/-- Part 8 of the table. -/
def objRows8 : List ObjRow := [
  ⟨Reg.fltLogClear, 1, 1, .unsigned 1, .wo, .range 1 1⟩,
  ⟨Reg.fltTransient, 1, 1, .unsigned 4, .ro, .any⟩,
  ⟨Reg.fltIntermittent, 1, 1, .unsigned 4, .ro, .any⟩,
  ⟨Reg.fltPersistent, 1, 1, .unsigned 4, .ro, .any⟩,
  ⟨Reg.fltRecurWindow, 1, 1, .unsigned 4, .rwHeld, .range 1000 3600000⟩,
  ⟨Reg.fltRemapOffer, 1, 1, .domain 512 false, .ro, .any⟩,
  ⟨Reg.fltScrubEnable, 1, 1, .boolean, .rw, .range 0 1⟩,
  ⟨Reg.fltGen, 1, 1, .unsigned 2, .ro, .any⟩,
  ⟨Reg.bistAtBoot, 1, 1, .boolean, .rwHeld, .range 0 1⟩,
  ⟨Reg.bistStart, 1, 1, .unsigned 2, .wo, .mask 0x3FF⟩,
  ⟨Reg.bistState, 1, 1, .unsigned 1, .ro, .any⟩,
  ⟨Reg.bistGen, 1, 1, .unsigned 2, .ro, .any⟩,
  ⟨Reg.bistResult, 80, 1, .unsigned 1, .ro, .any⟩,
  ⟨Reg.bistMisrLogic, 80, 1, .unsigned 8, .ro, .any⟩,
  ⟨Reg.bistMisrMemory, 80, 1, .unsigned 8, .ro, .any⟩,
  ⟨Reg.bistUnitGen, 80, 1, .unsigned 2, .ro, .any⟩,
  ⟨Reg.pwrTotalW, 1, 1, .unsigned 4, .ro, .any⟩,
  ⟨Reg.pwrLimitW, 1, 1, .unsigned 4, .rwHeld, .range 2000 20000⟩,
  ⟨Reg.pwrMainMv, 1, 1, .unsigned 4, .ro, .any⟩,
  ⟨Reg.pwrAuxMv, 1, 1, .unsigned 4, .ro, .any⟩,
  ⟨Reg.pwrGen, 1, 1, .unsigned 2, .ro, .any⟩,
  ⟨Reg.pwrDomainOn, 128, 1, .boolean, .rw, .range 0 1⟩,
  ⟨Reg.pwrDomainState, 128, 1, .unsigned 1, .ro, .any⟩,
  ⟨Reg.pwrDomainW, 128, 1, .unsigned 4, .ro, .any⟩,
  ⟨Reg.pwrDomainGen, 128, 1, .unsigned 2, .ro, .any⟩,
  ⟨Reg.detStrict, 1, 1, .boolean, .rwHeld, .range 0 1⟩,
  ⟨Reg.detRunSeed, 1, 1, .domain 16 true, .rwHeld, .any⟩,
  ⟨Reg.detStep, 1, 1, .unsigned 8, .live, .any⟩,
  ⟨Reg.detFaults, 1, 1, .unsigned 4, .ro, .any⟩,
  ⟨Reg.detReplayEnable, 1, 1, .boolean, .rwHeld, .range 0 1⟩,
  ⟨Reg.detReplayData, 1, 1, .domain 500000000 false, .rwHeld, .any⟩,
  ⟨Reg.detTapSelect, 1, 1, .domain 512 false, .rwHeld, .any⟩,
  ⟨Reg.detTapRing, 1, 1, .domain 4194304 false, .ro, .any⟩,
  ⟨Reg.detLsEnable, 1, 1, .boolean, .rwHeld, .range 0 1⟩,
  ⟨Reg.detLsDiverged, 1, 1, .unsigned 8, .ro, .any⟩,
  ⟨Reg.detGen, 1, 1, .unsigned 2, .ro, .any⟩,
  ⟨Reg.hazPresent, 1, 1, .boolean, .ro, .any⟩,
  ⟨Reg.hazClear, 1, 1, .unsigned 1, .wo, .range 1 1⟩,
  ⟨Reg.hazLog, 1, 1, .domain 1024 false, .ro, .any⟩,
  ⟨Reg.hazGen, 1, 1, .unsigned 2, .ro, .any⟩]

/-- Part 9 of the table. -/
def objRows9 : List ObjRow := [
  ⟨Reg.hazCount, 1, 9, .unsigned 4, .ro, .any⟩]

/-- Every object of the dictionary. -/
def objRows : List ObjRow :=
  objRows1 ++ objRows2 ++ objRows3 ++ objRows4 ++ objRows5 ++ objRows6 ++ objRows7 ++ objRows8 ++ objRows9

/-- Does a row hold a subindex of an index. -/
def ObjRow.holds (r : ObjRow) (index sub : Nat) : Bool :=
  r.reg.base ≤ index && index < r.reg.base + r.units && r.reg.sub ≤ sub && sub < r.reg.sub + r.subs

/-- The row of an object, if the manual defines it (R262). -/
def findRow (index sub : Nat) : Option ObjRow := objRows.find? fun r => r.holds index sub

/-- The unit number of an index within its row. -/
def ObjRow.unit (r : ObjRow) (index : Nat) : Nat := index - r.reg.base

/-- Does any row hold the index. -/
def indexDefined (index : Nat) : Bool := objRows.any fun r => r.reg.base ≤ index && index < r.reg.base + r.units

/-- The highest subindex of an index (R261). -/
def highestSub (index : Nat) : Nat :=
  objRows.foldl (fun m r => if r.reg.base ≤ index ∧ index < r.reg.base + r.units then max m (r.reg.sub + r.subs - 1) else m) 0

/-- Bytes of a value of the type on the wire (Table 12.1); 0 for strings and DOMAINs, which carry their own length. -/
def ObjType.bytes : ObjType → Nat
  | .boolean => 1
  | .unsigned n => n
  | .integer n => n
  | .time96 => 12
  | .visible _ => 0
  | .domain _ _ => 0

/-- The generation registers and how many indices each covers from its own (R271). DBG_HAZ_GEN covers 0x4400 and 0x4401. -/
def genRows : List (Reg × Nat) :=
  [(Reg.idStateGen, 1), (Reg.odGen, 1), (Reg.canGen, 1), (Reg.ethGen, 2), (Reg.uartGen, 1), (Reg.imgGen, 1),
   (Reg.imgShadowGen, 1), (Reg.actGen, 16), (Reg.silGen, 1), (Reg.beatGen, 1), (Reg.laneGen, 1024), (Reg.shoalGen, 256),
   (Reg.islGen, 64), (Reg.harbGen, 16), (Reg.forgeGen, 16), (Reg.qnGen, 1), (Reg.qnCountGen, 16)] ++
  [(Reg.qnWinGen, 16), (Reg.qnTankGen, 16), (Reg.engGen, 16), (Reg.engEngineGen, 128), (Reg.cacheHoldGen, 16),
   (Reg.hbmGen, 16), (Reg.temperGen, 32), (Reg.seqGen, 1), (Reg.seqHarbGen, 16), (Reg.fltGen, 1), (Reg.bistGen, 1),
   (Reg.bistUnitGen, 80), (Reg.pwrGen, 1), (Reg.pwrDomainGen, 128), (Reg.detGen, 1), (Reg.hazGen, 1)]

/-- The key of the generation that covers an index, if it has one (R271). -/
def genKey (index : Nat) : Option Nat :=
  if index = 0x4401 then some (Reg.hazGen.key 0)
  else (genRows.find? fun r => r.1.base ≤ index && index < r.1.base + r.2).map fun r => r.1.key (index - r.1.base)

end Sys2Proof.Machine
end

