-- ==== Sys2Proof/Machine/Planes.lean ====
section
/-! DEFINITION. Planes of forgings: loads, sounding from start to end, the writes of FORGE_SOUND and IMG_SHADOW_LOAD, swaps
and their collision check (R20, R96 to R105, R107, R112, R348, R352, R379, R380). -/

namespace Sys2Proof.Machine

/-- A forging's plane. -/
abbrev PlaneId := Nat × Bool

/-- Every forging's plane. -/
def allPlanes : List PlaneId := (List.range 16).flatMap fun f => [(f, false), (f, true)]

/-- The planes in a state of Table 4.5. -/
def planesIn (s : State) (st : Nat) : List PlaneId := allPlanes.filter fun x => s.planeState x.1 x.2 == st

/-- The forgings of the active image. -/
def activeForgings (s : State) : List ForgingPlan := (s.images.active.map ImagePlan.forgings).getD []

/-- Is a forging in the active image. -/
def isActive (s : State) (f : Nat) : Bool := (activeForgings s).any fun p => p.forging = f

/-- The plan of a forging in an image. -/
def planIn (i : ImagePlan) (f : Nat) : Option ForgingPlan := i.forgings.find? fun p => p.forging = f

/-! ### Loads (R20, R85, R107, R348) -/

/-- Writes prime values into a working region. -/
def writePrimes (tl : Tile) (q : Bool) (tp : TilePlan) : Tile :=
  { tl with work := (primeWords (planBase q tp) tp).foldl (fun m x => storeSet m x.1 x.2) tl.work }

/-- A tile with a program, constants and prime values installed on a plane. -/
def installTile (tl : Tile) (f : Nat) (q : Bool) (tp : TilePlan) : Tile :=
  let keep : List (Bool × Nat) → List (Bool × Nat) := fun l => l.filter fun x => x.1 != q
  let tl := { tl with lostInstr := keep tl.lostInstr, lostConst := keep tl.lostConst }
  let tl :=
    if q then { tl with prog1 := tp.program, const1 := constStore tp, plan1 := some tp, forging1 := f }
    else { tl with prog0 := tp.program, const0 := constStore tp, plan0 := some tp, forging0 := f }
  writePrimes (setServed tl q (loadSize tp)) q tp

/-- A tile without what a forging's plane held. -/
def clearTile (f : Nat) (q : Bool) (tl : Tile) : Tile :=
  if q then (if tl.plan1.isSome ∧ tl.forging1 = f then { tl with prog1 := [], const1 := [], plan1 := none } else tl)
  else (if tl.plan0.isSome ∧ tl.forging0 = f then { tl with prog0 := [], const0 := [], plan0 := none } else tl)

/-- The column to which a tile's vertical port leads in the adjacent row, from its own: −1, 0 or 1 (Table 4.1, R111). -/
def verticalSelect (s : State) (q : Bool) (t : TileId) (row : Nat) : Int :=
  (physCol (s.remapByte t.island row q) t.col : Int) - physCol (s.remapByte t.island t.row q) t.col

/-- A tile's port configuration on a plane: its vertical port selects. At an island's edge the link follows the tile (R83, R111). -/
def selectPorts (q : Bool) (s : State) (t : TileId) : State :=
  let n := if t.row = 0 then 0 else verticalSelect s q t (t.row - 1)
  let m := if t.row = 15 then 0 else verticalSelect s q t (t.row + 1)
  let tl := s.tile t q
  s.setTile t q (if q then { tl with north1 := n, south1 := m } else { tl with north0 := n, south0 := m })

/-- The tiles that a plan's programs and routes use. -/
def tilesUsed (p : ForgingPlan) : List TileId := (p.tiles.map TilePlan.tile) ++ (fedPorts p).map Prod.fst

/-- A plan's tiles hold program, constants, prime values and port configuration, where the remap puts them, and nothing of the
forging's plane stays anywhere else (R20, R85, R107, R111). -/
def placePlan (s : State) (f : Nat) (q : Bool) (p : ForgingPlan) : State :=
  let s := { s with tiles := tabMap (fun _ t => clearTile f q t) s.tiles }
  let s := p.tiles.foldl (fun s tp => s.setTile tp.tile q (installTile (s.tile tp.tile q) f q tp)) s
  (tilesUsed p).foldl (selectPorts q) s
#####
■ **Work order**
Scan the preceding listing for the string "ImagePlan" and copy every line where it occurs.

■ **Written solution**
def activeForgings (s : State) : List ForgingPlan := (s.images.active.map ImagePlan.forgings).getD []
def planIn (i : ImagePlan) (f : Nat) : Option ForgingPlan := i.forgings.find? fun p => p.forging = f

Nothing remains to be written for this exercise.